* What the task asks
The answer must be a single number: how many lines in the records below contain the word "params".

Collected data
>>>>
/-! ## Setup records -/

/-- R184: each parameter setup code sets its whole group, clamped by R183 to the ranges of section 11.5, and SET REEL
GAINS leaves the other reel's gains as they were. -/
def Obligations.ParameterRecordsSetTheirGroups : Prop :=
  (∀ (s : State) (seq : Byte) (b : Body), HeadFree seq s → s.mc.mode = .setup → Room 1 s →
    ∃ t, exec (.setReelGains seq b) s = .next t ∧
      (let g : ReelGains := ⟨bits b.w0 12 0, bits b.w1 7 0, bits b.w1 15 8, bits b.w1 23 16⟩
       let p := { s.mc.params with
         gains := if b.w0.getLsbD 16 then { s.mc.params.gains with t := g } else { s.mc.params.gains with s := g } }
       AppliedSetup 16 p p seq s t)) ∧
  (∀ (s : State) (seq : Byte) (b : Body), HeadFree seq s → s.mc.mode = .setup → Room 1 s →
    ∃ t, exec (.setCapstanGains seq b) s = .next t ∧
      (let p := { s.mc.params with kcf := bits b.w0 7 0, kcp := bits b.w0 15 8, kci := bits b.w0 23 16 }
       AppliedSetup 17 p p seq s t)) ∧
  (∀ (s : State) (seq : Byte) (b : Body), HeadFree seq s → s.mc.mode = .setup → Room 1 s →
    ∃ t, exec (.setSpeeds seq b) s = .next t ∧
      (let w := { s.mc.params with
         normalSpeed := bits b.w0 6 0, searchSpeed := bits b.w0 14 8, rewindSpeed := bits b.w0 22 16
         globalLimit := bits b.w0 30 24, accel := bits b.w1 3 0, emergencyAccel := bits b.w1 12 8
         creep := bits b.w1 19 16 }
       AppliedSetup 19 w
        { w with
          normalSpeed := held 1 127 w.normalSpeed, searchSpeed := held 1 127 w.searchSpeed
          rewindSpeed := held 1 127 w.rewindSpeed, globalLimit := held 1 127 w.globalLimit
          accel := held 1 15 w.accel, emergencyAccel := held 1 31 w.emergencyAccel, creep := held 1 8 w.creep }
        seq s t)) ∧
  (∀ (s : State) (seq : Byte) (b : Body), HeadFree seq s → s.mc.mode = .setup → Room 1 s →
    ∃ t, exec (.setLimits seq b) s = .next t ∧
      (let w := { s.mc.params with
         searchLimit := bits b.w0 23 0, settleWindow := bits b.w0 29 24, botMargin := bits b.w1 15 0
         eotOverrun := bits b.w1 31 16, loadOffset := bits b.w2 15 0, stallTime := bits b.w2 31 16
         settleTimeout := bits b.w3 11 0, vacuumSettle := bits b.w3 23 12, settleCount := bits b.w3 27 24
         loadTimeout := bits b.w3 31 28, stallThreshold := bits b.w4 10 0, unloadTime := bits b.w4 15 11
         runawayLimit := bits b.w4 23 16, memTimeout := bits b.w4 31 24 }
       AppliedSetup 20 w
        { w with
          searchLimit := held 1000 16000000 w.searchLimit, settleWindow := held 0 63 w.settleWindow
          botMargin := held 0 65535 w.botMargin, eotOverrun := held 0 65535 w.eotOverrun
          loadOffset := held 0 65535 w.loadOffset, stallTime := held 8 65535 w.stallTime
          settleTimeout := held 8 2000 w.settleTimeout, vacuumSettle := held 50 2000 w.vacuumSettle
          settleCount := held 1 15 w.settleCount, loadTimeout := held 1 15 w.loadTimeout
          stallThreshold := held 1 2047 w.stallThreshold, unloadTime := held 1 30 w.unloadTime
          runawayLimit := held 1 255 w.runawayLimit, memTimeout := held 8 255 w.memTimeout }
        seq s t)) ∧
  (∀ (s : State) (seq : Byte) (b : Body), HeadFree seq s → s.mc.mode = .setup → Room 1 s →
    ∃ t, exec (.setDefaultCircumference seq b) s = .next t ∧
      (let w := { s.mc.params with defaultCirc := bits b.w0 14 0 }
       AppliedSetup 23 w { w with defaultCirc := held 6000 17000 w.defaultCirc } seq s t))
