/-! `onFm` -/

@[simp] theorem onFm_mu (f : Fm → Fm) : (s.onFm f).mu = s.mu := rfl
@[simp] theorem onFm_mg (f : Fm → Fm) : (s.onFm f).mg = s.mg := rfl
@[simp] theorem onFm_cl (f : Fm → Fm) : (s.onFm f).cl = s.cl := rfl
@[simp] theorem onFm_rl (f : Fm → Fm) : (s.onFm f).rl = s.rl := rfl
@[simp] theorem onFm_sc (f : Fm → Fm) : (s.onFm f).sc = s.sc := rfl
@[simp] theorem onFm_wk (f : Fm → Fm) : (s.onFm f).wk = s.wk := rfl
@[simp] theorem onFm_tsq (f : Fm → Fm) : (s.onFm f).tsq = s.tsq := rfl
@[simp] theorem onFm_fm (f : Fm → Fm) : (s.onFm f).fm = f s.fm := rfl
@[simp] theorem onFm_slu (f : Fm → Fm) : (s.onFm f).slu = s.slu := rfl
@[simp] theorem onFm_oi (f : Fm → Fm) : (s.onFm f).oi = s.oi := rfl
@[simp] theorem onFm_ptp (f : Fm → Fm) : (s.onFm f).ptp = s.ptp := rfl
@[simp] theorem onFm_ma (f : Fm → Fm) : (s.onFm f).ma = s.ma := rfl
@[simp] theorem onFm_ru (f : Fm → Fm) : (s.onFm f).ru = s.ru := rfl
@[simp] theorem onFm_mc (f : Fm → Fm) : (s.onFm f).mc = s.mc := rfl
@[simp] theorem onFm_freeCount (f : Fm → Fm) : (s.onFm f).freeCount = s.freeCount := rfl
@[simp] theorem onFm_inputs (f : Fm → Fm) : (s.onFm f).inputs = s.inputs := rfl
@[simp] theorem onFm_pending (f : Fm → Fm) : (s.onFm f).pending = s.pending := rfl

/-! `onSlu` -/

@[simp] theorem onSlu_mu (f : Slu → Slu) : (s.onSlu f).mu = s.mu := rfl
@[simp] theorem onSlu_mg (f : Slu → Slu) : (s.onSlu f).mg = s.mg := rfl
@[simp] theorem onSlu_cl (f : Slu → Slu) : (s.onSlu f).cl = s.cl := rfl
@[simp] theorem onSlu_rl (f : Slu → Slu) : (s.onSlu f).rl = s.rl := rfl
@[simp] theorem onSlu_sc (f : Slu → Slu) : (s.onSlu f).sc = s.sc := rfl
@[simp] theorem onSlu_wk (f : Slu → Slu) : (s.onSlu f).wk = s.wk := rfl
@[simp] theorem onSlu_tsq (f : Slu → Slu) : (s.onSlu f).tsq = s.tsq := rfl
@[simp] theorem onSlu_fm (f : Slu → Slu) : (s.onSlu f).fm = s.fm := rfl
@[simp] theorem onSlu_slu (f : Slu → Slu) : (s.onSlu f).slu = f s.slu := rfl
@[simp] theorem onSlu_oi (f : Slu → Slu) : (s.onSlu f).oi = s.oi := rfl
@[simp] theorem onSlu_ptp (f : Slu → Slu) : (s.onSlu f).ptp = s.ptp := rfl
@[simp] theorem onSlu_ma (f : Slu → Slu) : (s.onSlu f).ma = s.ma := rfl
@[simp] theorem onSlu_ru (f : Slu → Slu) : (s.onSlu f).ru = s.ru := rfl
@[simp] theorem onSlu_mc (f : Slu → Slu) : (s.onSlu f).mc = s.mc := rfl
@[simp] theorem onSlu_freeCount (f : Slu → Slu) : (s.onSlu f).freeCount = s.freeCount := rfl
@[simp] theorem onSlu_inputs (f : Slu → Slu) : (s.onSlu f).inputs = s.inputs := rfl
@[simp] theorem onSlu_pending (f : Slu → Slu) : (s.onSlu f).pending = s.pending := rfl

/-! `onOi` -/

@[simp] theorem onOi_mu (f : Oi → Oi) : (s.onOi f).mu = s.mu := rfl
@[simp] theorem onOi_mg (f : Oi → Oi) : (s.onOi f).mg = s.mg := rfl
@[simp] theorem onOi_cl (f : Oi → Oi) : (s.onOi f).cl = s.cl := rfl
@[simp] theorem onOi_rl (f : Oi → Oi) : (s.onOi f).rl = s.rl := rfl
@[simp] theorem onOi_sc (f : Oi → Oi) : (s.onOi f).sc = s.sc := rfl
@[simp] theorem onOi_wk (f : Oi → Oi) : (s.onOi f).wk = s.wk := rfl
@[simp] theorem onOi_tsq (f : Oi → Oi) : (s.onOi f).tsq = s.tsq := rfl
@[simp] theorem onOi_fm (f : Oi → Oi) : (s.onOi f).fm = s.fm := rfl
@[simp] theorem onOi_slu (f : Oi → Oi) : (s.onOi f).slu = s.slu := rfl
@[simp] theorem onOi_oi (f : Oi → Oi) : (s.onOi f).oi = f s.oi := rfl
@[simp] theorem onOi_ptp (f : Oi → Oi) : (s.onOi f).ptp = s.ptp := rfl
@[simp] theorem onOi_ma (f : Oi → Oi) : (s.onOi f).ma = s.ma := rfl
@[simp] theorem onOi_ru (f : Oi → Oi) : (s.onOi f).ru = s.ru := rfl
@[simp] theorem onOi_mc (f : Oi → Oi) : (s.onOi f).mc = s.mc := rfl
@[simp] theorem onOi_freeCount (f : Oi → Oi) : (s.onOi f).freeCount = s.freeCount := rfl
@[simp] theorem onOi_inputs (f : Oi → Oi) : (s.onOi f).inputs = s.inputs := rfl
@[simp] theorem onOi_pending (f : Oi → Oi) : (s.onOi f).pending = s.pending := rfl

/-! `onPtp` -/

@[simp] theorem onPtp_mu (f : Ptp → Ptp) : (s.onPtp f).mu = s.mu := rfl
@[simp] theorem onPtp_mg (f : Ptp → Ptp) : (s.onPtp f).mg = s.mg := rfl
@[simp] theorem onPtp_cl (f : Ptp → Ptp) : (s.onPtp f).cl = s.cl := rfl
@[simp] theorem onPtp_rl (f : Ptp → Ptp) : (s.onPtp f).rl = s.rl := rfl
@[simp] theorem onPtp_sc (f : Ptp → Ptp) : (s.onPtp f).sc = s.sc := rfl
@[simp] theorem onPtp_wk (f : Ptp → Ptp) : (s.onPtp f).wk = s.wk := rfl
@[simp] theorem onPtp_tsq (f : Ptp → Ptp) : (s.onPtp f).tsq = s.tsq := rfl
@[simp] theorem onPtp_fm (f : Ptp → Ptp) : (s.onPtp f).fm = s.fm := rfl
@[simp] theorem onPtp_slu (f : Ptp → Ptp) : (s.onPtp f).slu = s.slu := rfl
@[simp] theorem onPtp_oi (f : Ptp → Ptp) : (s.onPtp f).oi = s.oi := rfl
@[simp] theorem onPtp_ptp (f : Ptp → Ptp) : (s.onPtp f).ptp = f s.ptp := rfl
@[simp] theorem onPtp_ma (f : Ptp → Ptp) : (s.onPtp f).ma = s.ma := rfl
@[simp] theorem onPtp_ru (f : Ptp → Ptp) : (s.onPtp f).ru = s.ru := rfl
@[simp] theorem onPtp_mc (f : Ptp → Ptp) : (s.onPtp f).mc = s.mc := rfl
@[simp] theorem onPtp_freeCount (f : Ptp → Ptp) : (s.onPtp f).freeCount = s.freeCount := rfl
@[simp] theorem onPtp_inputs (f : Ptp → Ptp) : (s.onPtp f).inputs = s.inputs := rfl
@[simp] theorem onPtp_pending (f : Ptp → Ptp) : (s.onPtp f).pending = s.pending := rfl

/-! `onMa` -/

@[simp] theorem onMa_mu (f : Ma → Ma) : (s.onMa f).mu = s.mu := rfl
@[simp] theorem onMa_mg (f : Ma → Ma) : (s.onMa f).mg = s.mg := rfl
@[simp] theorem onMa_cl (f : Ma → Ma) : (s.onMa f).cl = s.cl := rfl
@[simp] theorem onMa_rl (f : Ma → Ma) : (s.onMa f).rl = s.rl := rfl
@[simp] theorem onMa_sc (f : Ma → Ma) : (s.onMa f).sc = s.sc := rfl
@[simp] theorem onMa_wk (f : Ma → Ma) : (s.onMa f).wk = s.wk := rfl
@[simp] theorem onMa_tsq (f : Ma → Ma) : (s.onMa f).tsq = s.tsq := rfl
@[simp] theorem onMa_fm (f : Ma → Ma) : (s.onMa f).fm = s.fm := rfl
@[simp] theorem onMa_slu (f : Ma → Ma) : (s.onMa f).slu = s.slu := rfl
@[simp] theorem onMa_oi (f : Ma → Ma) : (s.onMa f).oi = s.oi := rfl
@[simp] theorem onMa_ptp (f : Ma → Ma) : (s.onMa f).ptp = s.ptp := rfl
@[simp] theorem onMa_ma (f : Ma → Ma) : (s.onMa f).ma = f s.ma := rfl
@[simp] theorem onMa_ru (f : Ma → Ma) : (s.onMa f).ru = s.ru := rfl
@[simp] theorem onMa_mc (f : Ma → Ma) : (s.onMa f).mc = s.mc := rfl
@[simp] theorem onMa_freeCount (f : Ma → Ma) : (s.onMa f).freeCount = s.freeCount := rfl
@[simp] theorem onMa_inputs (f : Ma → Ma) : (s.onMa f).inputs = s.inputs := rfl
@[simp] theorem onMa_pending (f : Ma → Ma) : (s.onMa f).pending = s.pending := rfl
<<<<
* Output below
6